(Beginning of MATERIAL FOR THIS EXERCISE)

-- ==== Sys2Proof/Tests/Slice0.lean ====
section
/-! SUPPORT. Tests. Every expected value is from 95_test_vectors.md, whose vector each comment names, or from the rule
named there. At the end, for each statement with hypotheses, values that meet all of them together. -/

open Sys2Proof Sys2Proof.Machine

namespace Sys2Proof.Tests

/-- The draws of a step. -/
def draw (btn : BitVec 2) (din : Word) (timer : Byte) : Draws := ⟨btn, din, timer⟩

/-- The state after one step that runs one event, with these draws, from the registers of `s`. -/
def after (s : State) (e : Event) (d : Draws) : Option State :=
  match step { s with inbox := [⟨e, some d⟩] } with
  | .next t => some t
  | .fault _ => none
  | .refused _ => none

/-- The state after one step that runs a command. -/
def cmd (s : State) (c : CmdWord) (data : Word) : Option State := after s (.command c data) (draw 0 0 0)

/-- The state after one TICK with these draws. -/
def ticked (s : State) (d : Draws) : Option State := after s (.command 0x0000 0) d

/-- A build with these shift-register widths. -/
def widths (o i : Fin 33) : Build := { Config.defaultBuild with srOutW := o, srInW := i }

/-- The parameters of vectors B1 to B13. -/
def buttonBuild : Build :=
  { Config.defaultBuild with srOutW := 0, srInW := 0, analogEn := false, sampleTicks := 1, longSamples := 3 }

/-- The start of V1. -/
def v1 : State := { State.reset with digit := #v[0x3F, 0x06, 0x5B] }

/-- An armed sampler with this level, sample and start value. -/
def armed (res : BitVec 3) (old t0 : Byte) : State :=
  { State.reset with res := res, sample := old, t0 := t0, cmpIe := true, slot := 3, senseDrv := false }

/-- SAMPLE after the comparator trips at timer value `t1`. -/
def captured (res : BitVec 3) (old t0 t1 : Byte) : Option Byte :=
  (after (armed res old t0) .trip (draw 0 0 t1)).map (·.sample)

/-! ### Well-formedness: each check refuses a line (R80, R81) -/

theorem test_refuses_position_16 : assemble (.setdig 16 0) = .error .operandOutOfRange := by decide
theorem test_refuses_pattern_256 : assemble (.setdig 15 256) = .error .operandOutOfRange := by decide
theorem test_refuses_getdig_16 : assemble (.getdig 16) = .error .operandOutOfRange := by decide
theorem test_refuses_level_256 : assemble (.setdim 256) = .error .operandOutOfRange := by decide
theorem test_refuses_resolution_256 : assemble (.setres 256) = .error .operandOutOfRange := by decide
theorem test_refuses_word_2_32 : assemble (.srwr 0x100000000) = .error .operandOutOfRange := by decide
theorem test_refuses_setall_256 : assemble (.setall 0 0 256) = .error .operandOutOfRange := by decide

/-- A position the block will ignore is still a legal line (R80). -/
theorem test_accepts_position_15 : assemble (.setdig 15 255) = .ok [(0x2FFF, 0)] := by decide

/-- 30_encoding.md R81: SETALL's order, with the words of P1. -/
theorem test_setall : assembleText "SETALL 0x5B, 6, 0x3F".toList =
    .ok [(0x225B, 0), (0x2106, 0), (0x203F, 0)] := by decide

/-- P3, line 2. -/
theorem test_assemble_srwr : assembleText "SRWR 0xC3".toList = .ok [(0x8000, 0xC3)] := by decide

theorem test_assemble_unknown : assembleText "HALT".toList = .error .unknownMnemonic := by decide

/-! ### Decoding: words of 95_test_vectors.md 2.1 and section 3, bit by bit as OP, A, B -/

theorem test_decode_tick : decode 0b0000_1111_11111111#16 7 = .tick := by decide
theorem test_decode_clr : decode 0b0001_1010_10111100#16 0 = .clr := by decide
theorem test_decode_setdig : decode 0b0010_0010_01011011#16 0 = .setdig 2 0x5B := by decide
theorem test_decode_getdig : decode 0b0011_0001_11111111#16 0 = .getdig 1 := by decide
theorem test_decode_setdim : decode 0b0100_1111_00000010#16 0 = .setdim 2 := by decide
theorem test_decode_setres : decode 0b0101_0000_00000011#16 0 = .setres 3 := by decide
theorem test_decode_getbtn : decode 0b0110_0000_00000000#16 0 = .getbtn := by decide
theorem test_decode_ackbtn : decode 0b0111_0000_00000000#16 0 = .ackbtn := by decide
theorem test_decode_srwr : decode 0b1000_0001_00100011#16 0xA5 = .srwr 0xA5 := by decide
theorem test_decode_srrd : decode 0b1001_0000_00000000#16 0 = .srrd := by decide
theorem test_decode_getadc : decode 0b1010_0000_00000000#16 0 = .getadc := by decide
theorem test_decode_reserved :
    decode 0b1011_0000_00000000#16 0 = .reservedB ∧ decode 0b1100_0001_00100011#16 0 = .reservedC ∧
      decode 0b1101_1111_11111111#16 0 = .reservedD ∧ decode 0b1110_0000_00000000#16 0 = .reservedE ∧
      decode 0b1111_0000_00000000#16 0 = .reservedF := by decide

/-- R78: no form is longer than CMD and DATA. -/
theorem test_refuses_49_bits : decodeTransaction 49 0 = .error .longerThanTransaction := by decide

/-! ### One step of each command -/

/-- V1, tick 1: the arming tick. -/
theorem test_tick_arms : (ticked v1 (draw 0 0 42)).map (fun t => (t.slot, t.anode, t.seg, t.senseDrv, t.t0)) =
    some (3, 0b000, 0x00, false, 42) := by decide

/-- V1, tick 2: digit 2 lit. -/
theorem test_tick_lights :
    (ticked { v1 with slot := 3, senseDrv := false } (draw 0 0 0)).map (fun t => (t.slot, t.anode, t.seg, t.senseDrv)) =
      some (2, 0b100, 0x5B, true) := by decide

/-- V6. -/
theorem test_clr_keeps_lines :
    (cmd { v1 with seg := 0x3F, anode := 1 } 0x1000 0).map (fun t => (t.digit, t.seg, t.anode)) =
      some (#v[0, 0, 0], 0x3F, 1) := by decide

/-- V5. -/
theorem test_setdig_0 : (cmd State.reset 0x2080 0).map (·.digit) = some #v[0x80, 0, 0] := by decide

/-- V5: position 3. -/
theorem test_setdig_3 : (cmd State.reset 0x23FF 0).map (·.digit) = some #v[0, 0, 0] := by decide

/-- V5. -/
theorem test_getdig_2 : (cmd v1 0x3200 0).map (·.rdata) = some 0x5B := by decide

/-- V5: position 3. -/
theorem test_getdig_3 : (cmd { v1 with rdata := 9 } 0x3300 0).map (·.rdata) = some 0 := by decide

/-- V4: 252 is above P_DIM_MAX. -/
theorem test_setdim_252 : (cmd { State.reset with dim := 251 } 0x40FC 0).map (·.dim) = some 251 := by decide

/-- P4, line 4. -/
theorem test_setdim_5 : (cmd State.reset 0x4005 0).map (·.dim) = some 5 := by decide

/-- A22. -/
theorem test_setres_3 : (cmd State.reset 0x5003 0).map (·.res) = some 3 := by decide

/-- A22: 8 is no level. -/
theorem test_setres_8 : (cmd { State.reset with res := 3 } 0x5008 0).map (·.res) = some 3 := by decide

/-- B15. -/
theorem test_getbtn : (cmd { State.reset with bs := 0x61 } 0x6000 0).map (fun t => (t.rdata, t.bs)) =
    some (0x61, 0x61) := by decide

/-- P2, line 9. -/
theorem test_ackbtn : (cmd { State.reset with bs := 0x61 } 0x7000 0).map (·.bs) = some 0xE1 := by decide

/-- X2: masked to 4 bits. -/
theorem test_srwr_masks : (cmd (State.resetOf (widths 4 12)) 0x8000 0xFFFFFFF3).map (·.srOut) = some 0x3 := by decide

/-- P3, line 4. -/
theorem test_srrd : (cmd { State.reset with srIn := 0xC3 } 0x9000 0).map (·.rdata) = some 0xC3 := by decide

/-- P3, line 5. -/
theorem test_getadc : (cmd { State.reset with sample := 13 } 0xA000 0).map (·.rdata) = some 13 := by decide

/-- A22: without the sampler GETADC returns 0. -/
theorem test_getadc_absent :
    (cmd { State.resetOf buttonBuild with sample := 13 } 0xA000 0).map (·.rdata) = some 0 := by decide

/-- P4, lines 6 and 7: nothing but rdata = 0. -/
theorem test_reserved :
    cmd { v1 with rdata := 9 } 0xB123 0 = some v1 ∧ cmd { v1 with rdata := 9 } 0xF000 0 = some v1 := by decide

/-! ### The agents inside a tick -/

/-- X6: the first bits sampled end high. -/
theorem test_exchange_x6 : (exchange { State.resetOf (widths 4 8) with env := draw 0 0x5 0 }).srIn = 0xA0 := by decide

/-- X9: 17 events, the strobe first. -/
theorem test_exchange_x9 : (exchange (State.resetOf (widths 0 4))).trace.length = 17 ∧
    (exchange (State.resetOf (widths 0 4))).trace.take 4 =
      [.out .srDout true, .out .srLoad false, .out .srLoad true, .out .srDinOe false] := by decide

/-- B6 from tick 1: both buttons join a short press. -/
theorem test_debounce_b6 :
    (debounce 0b11 { State.resetOf buttonBuild with bs := 0x41, lcnt := 3 }).bs = 0x43 ∧
      (debounce 0b11 { State.resetOf buttonBuild with bs := 0x43, lcnt := 1 }).bs = 0x63 := by decide

/-- B3, tick 5, and B4, tick 5: the two long releases differ in LONG. -/
theorem test_debounce_releases :
    (debounce 0b00 { State.resetOf buttonBuild with bs := 0xE1 }).bs = 0x21 ∧
      (debounce 0b00 { State.resetOf buttonBuild with bs := 0x61 }).bs = 0x01 := by decide

/-- B8: switching to the other button changes nothing. -/
theorem test_debounce_b8 :
    debounce 0b10 { State.resetOf buttonBuild with bs := 0x41, lcnt := 3 } =
      { State.resetOf buttonBuild with bs := 0x41, lcnt := 3 } := by decide

/-- A7, A8, A11: the filter at level 6, saturated or not. -/
theorem test_capture_level_6 :
    captured 6 255 0 255 = some 255 ∧ captured 6 0 0 171 = some 64 ∧ captured 6 255 0 172 = some 255 := by decide

/-- A12 to A15: the other levels. -/
theorem test_capture_levels :
    captured 4 40 0 200 = some 68 ∧ captured 2 0 0 200 = some 19 ∧ captured 1 0 0 200 = some 13 ∧
      captured 1 3 0 3 = some 2 := by decide

/-- A2 and A16: off, and full resolution across the timer's wrap. -/
theorem test_capture_ends : captured 0 55 10 110 = some 0 ∧ captured 7 0 250 4 = some 10 := by decide

/-- A20. -/
theorem test_capture_disables : (after (armed 7 0 10) .trip (draw 0 0 110)).map (·.cmpIe) = some false := by decide

/-! ### Witnesses: values that meet the hypotheses of each statement -/

/-- A legal state in the middle of things: digit 1 lit, a long press, the sampler enabled. -/
def midway : State :=
  { v1 with dim := 5, slot := 1, anode := 0b010, seg := 0x06, bs := 0xE1, scnt := 1, srOut := 0xA5, srIn := 0xC3,
            sample := 79, cmpIe := true, env := draw 0b01 0xA5 0 }

theorem test_inv_reset : Inv State.reset := by constructor <;> decide +kernel
theorem test_inv_midway : Inv midway := by constructor <;> decide +kernel
theorem test_inv_without_inputs : Inv (State.resetOf buttonBuild) := by constructor <;> decide +kernel

/-- AssemblerEncodesLegalLines: an illegal line, and each range at its end. -/
theorem test_witness_assembler :
    (AsmLine.setdig 16 255).wellFormed = false ∧ (AsmLine.setdig 15 255).wellFormed = true ∧
      (AsmLine.getdig 15).wellFormed = true ∧ (AsmLine.setdim 255).wellFormed = true ∧
      (AsmLine.setres 255).wellFormed = true ∧ (AsmLine.srwr 0xFFFFFFFF).wellFormed = true := by decide

/-- SetallIsThreeSetdigs. -/
theorem test_witness_setall : 255 ≤ 255 ∧ 0 ≤ 255 := by decide

/-- SameCommandExactlyWhenReadFieldsAgree: each premise on the opcode, and two different words that are one command. -/
theorem test_witness_same_command :
    fieldOp 0x2FFF = 0x2 ∧ fieldOp 0x3FFF = 0x3 ∧ fieldOp 0x4FFF = 0x4 ∧ fieldOp 0x5FFF = 0x5 ∧
      fieldOp 0x8FFF = 0x8 ∧ decode 0x31FF 0 = decode 0x3100 9 := by decide

/-- ReadByColumn: two states that differ where a TICK does not read, and two that differ where a capture does not. -/
theorem test_witness_read_by :
    (∃ t v, Agree (mayRead .tick) midway { midway with srIn := 0x11, res := 2 } ∧
      exec .tick midway = .next t ∧ exec .tick { midway with srIn := 0x11, res := 2 } = .next v) ∧
    Agree captureReads midway { midway with bs := 0 } :=
  ⟨⟨_, _, ⟨by decide, rfl, rfl⟩, rfl, rfl⟩, by decide, rfl, rfl⟩

/-- ReadsAndRepeatsChangeNothing. -/
theorem test_witness_repeats :
    Instr.ackbtn ≠ .tick ∧ (∃ t, exec .ackbtn midway = .next t) ∧ (∃ t, exec (.getdig 3) midway = .next t) ∧
      (∃ t, exec .getbtn midway = .next t) ∧ (∃ t, exec .srrd midway = .next t) ∧
      (∃ t, exec .getadc midway = .next t) :=
  ⟨by decide, ⟨_, rfl⟩, ⟨_, rfl⟩, ⟨_, rfl⟩, ⟨_, rfl⟩, ⟨_, rfl⟩⟩

/-- StepKeepsLegalStates and AtMostOneDigitLit: a legal state with one digit lit, about to tick. -/
theorem test_witness_step :
    ∃ t, Inv { midway with inbox := [⟨.command 0 0, none⟩] } ∧ AtMostOneLit midway.anode ∧
      step { midway with inbox := [⟨.command 0 0, none⟩] } = .next t := by
  refine ⟨_, by constructor <;> decide +kernel, ?_, rfl⟩
  intro j k hj hk
  have := BitVec.lt_of_getLsbD hj
  have := BitVec.lt_of_getLsbD hk
  interval_cases j <;> interval_cases k <;> revert hj hk <;> decide

/-- ResetStateIsLegal, ScaleTables: a legal build that is not the default one. -/
theorem test_witness_legal_build : buildLegal buttonBuild = true ∧ buttonBuild ≠ Config.defaultBuild := by
  decide +kernel

/-- SetdigWritesOneDigit, the clause of the next tick, at the highest digit. -/
theorem test_witness_setdig :
    ∃ t v, exec (.setdig 2 0x5B) State.reset = .next t ∧ (2#4).toNat < 3 ∧
      ({ t with slot := 3 } : State).digit = t.digit ∧ ({ t with slot := 3 } : State).slot.toNat = (2#4).toNat + 1 ∧
      exec .tick { t with slot := 3 } = .next v :=
  ⟨_, _, rfl, by decide, rfl, by decide, rfl⟩

/-- SetdimWritesLegalLevel, the clause of the next tick, at the largest level, with SLOT 0 and not. -/
theorem test_witness_setdim :
    ∃ t v w, exec (.setdim 251) State.reset = .next t ∧ t.dim.toNat ≤ 251 ∧ t.slot = 0 ∧ exec .tick t = .next v ∧
      ({ t with slot := 1 } : State).dim = t.dim ∧ exec .tick { t with slot := 1 } = .next w :=
  ⟨_, _, _, rfl, by decide, rfl, rfl, rfl, rfl⟩

/-- TickLightsDigitSlot: an arming tick, the largest level, and both cases of SLOT after the tick at their common border. -/
theorem test_witness_tick_lights :
    State.reset.slot = 0 ∧ State.reset.build.analogEn = true ∧ ({ midway with dim := 251 } : State).dim.toNat ≤ 251 ∧
      (ticked { midway with slot := 3 } (draw 0 0 0)).map (fun t => decide (t.slot.toNat < 3)) = some true ∧
      (ticked { midway with slot := 4 } (draw 0 0 0)).map (fun t => decide (3 ≤ t.slot.toNat)) = some true := by decide

/-- TickPinEvents and TickSamplesInputWord: inputs, no inputs, and no exchange at all. -/
theorem test_witness_widths :
    0 < (State.resetOf (widths 0 32)).build.srInW.val ∧ (State.resetOf (widths 8 0)).build.srInW.val = 0 ∧
      ¬((State.resetOf (widths 8 0)).build.srOutW.val = 0 ∧ (State.resetOf (widths 8 0)).build.srInW.val = 0) := by
  decide

/-- TickClocksEveryBitOnce: the lines idle. -/
theorem test_witness_idle :
    midway.srDout = true ∧ midway.srClk = false ∧ midway.srLoad = true ∧ midway.srDinOe = true := by decide

/-- LoopbackReturnsOutputWord, with `test_inv_midway`. -/
theorem test_witness_loopback :
    midway.build.srOutW = midway.build.srInW ∧ 0 < midway.build.srInW.val ∧
      ∀ k, k < midway.build.srOutW.val →
        midway.env.din.getLsbD k = midway.srOut.getLsbD (midway.build.srOutW.val - 1 - k) := by decide

/-- WrittenWordComesBackAfterTick: a word that is not its own mirror image, written over another one. -/
theorem test_witness_written_word :
    midway.build.srOutW = midway.build.srInW ∧ 0 < midway.build.srInW.val ∧
      ∃ u, runAll midway [⟨.command 0x8000 0xFC0, some (draw 0 0 0)⟩] = .next u ∧
        ∀ k, k < u.build.srOutW.val →
          (draw 0 0x03 0).din.getLsbD k = u.srOut.getLsbD (u.build.srOutW.val - 1 - k) :=
  ⟨rfl, by decide, _, rfl, by decide⟩

/-- TickCountsDownToSample: a tick that samples and one that does not, with the common line low. -/
theorem test_witness_countdown :
    midway.scnt ≠ 0 ∧ midway.scnt.toNat - 1 = 0 ∧ State.reset.scnt ≠ 0 ∧ State.reset.scnt.toNat - 1 ≠ 0 ∧
      midway.btnCom = false := by decide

(End of MATERIAL FOR THIS EXERCISE)

** EXERCISE BRIEF **
Each line of the data that holds "runs" should be reported.

** SOLVED EXERCISE **
/-- The state after one step that runs one event, with these draws, from the registers of `s`. -/
/-- The state after one step that runs a command. -/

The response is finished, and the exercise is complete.